## Stored dataset items
- - - -
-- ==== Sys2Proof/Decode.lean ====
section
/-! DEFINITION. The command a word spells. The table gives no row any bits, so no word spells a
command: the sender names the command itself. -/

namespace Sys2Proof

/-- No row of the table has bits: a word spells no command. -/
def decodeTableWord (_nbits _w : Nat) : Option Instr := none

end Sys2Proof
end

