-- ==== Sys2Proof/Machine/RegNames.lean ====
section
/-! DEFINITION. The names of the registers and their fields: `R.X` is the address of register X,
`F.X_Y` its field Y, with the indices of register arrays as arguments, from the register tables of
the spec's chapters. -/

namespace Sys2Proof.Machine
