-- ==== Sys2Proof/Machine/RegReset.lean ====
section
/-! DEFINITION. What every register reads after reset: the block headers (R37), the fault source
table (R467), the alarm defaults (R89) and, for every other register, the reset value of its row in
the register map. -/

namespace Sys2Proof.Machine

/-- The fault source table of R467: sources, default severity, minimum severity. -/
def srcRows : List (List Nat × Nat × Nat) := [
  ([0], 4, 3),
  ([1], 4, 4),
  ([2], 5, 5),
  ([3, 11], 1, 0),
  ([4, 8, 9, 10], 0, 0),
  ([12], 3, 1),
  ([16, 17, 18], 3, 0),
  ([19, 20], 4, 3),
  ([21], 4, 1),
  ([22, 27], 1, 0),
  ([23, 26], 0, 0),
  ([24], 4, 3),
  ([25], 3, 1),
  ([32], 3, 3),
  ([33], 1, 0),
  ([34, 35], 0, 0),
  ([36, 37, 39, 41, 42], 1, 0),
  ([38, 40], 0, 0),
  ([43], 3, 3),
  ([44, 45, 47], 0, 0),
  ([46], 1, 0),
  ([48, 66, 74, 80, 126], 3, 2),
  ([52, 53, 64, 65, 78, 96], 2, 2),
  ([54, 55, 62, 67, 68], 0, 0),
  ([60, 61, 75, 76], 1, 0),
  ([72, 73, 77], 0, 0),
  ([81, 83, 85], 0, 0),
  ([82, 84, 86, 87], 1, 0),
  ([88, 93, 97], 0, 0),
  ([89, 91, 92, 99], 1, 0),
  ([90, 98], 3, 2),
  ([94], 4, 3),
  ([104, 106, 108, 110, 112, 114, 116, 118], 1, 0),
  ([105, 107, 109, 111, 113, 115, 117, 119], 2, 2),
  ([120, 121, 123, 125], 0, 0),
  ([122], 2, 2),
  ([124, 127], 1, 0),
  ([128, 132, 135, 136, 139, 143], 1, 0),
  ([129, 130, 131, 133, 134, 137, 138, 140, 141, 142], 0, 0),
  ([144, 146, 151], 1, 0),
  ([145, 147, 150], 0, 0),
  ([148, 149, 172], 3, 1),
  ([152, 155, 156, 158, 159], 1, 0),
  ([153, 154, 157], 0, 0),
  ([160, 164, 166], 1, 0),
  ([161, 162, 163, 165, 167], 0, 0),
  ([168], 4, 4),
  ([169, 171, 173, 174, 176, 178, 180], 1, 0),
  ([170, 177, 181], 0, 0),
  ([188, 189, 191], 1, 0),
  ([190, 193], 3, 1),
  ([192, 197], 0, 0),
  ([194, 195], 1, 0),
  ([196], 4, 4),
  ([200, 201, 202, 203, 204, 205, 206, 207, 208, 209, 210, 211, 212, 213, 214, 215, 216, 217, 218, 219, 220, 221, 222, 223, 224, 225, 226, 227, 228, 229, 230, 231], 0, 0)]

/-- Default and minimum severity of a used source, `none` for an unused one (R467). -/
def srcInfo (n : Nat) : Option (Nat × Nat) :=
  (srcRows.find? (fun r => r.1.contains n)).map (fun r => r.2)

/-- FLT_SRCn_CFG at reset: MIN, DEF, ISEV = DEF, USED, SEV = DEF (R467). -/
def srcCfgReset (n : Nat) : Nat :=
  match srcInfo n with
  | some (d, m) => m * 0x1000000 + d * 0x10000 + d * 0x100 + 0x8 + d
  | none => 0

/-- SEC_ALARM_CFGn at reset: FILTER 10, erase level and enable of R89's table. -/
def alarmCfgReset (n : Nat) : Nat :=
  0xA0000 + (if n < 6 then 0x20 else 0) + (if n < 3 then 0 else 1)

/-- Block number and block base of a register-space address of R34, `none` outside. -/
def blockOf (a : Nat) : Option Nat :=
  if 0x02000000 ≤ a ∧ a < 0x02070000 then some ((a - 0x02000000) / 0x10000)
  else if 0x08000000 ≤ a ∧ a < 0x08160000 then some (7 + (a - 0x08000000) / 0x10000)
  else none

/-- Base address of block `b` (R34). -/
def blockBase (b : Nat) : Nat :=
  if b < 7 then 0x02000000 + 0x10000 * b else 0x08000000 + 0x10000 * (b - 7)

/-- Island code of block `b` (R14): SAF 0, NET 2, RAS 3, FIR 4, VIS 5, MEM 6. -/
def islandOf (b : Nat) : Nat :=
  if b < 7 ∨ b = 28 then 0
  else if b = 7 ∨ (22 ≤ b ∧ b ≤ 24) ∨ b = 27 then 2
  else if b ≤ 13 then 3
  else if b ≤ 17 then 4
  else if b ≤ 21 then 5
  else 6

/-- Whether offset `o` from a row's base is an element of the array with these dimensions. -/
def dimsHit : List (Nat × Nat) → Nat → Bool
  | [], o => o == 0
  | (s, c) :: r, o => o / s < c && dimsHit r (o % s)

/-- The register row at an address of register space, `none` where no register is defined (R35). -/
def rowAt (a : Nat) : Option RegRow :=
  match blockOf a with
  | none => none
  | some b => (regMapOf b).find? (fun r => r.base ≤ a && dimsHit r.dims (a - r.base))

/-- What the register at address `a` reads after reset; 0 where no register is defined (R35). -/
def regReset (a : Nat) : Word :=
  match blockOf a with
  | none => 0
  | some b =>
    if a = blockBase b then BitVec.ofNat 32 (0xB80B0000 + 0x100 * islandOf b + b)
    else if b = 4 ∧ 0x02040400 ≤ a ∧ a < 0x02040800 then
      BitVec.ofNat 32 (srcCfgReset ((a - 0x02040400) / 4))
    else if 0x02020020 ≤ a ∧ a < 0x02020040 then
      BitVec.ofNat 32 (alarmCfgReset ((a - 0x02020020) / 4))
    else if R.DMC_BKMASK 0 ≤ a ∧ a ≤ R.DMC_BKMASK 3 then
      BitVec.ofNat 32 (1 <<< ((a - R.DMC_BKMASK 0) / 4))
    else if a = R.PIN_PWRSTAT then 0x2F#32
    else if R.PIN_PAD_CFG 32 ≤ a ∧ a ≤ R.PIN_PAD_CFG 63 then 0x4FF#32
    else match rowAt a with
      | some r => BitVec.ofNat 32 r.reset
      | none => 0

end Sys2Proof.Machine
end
- - - -
## TASK INSTRUCTIONS
A single number is required: how many lines in these records contain "address".

## FINISHED TASK
5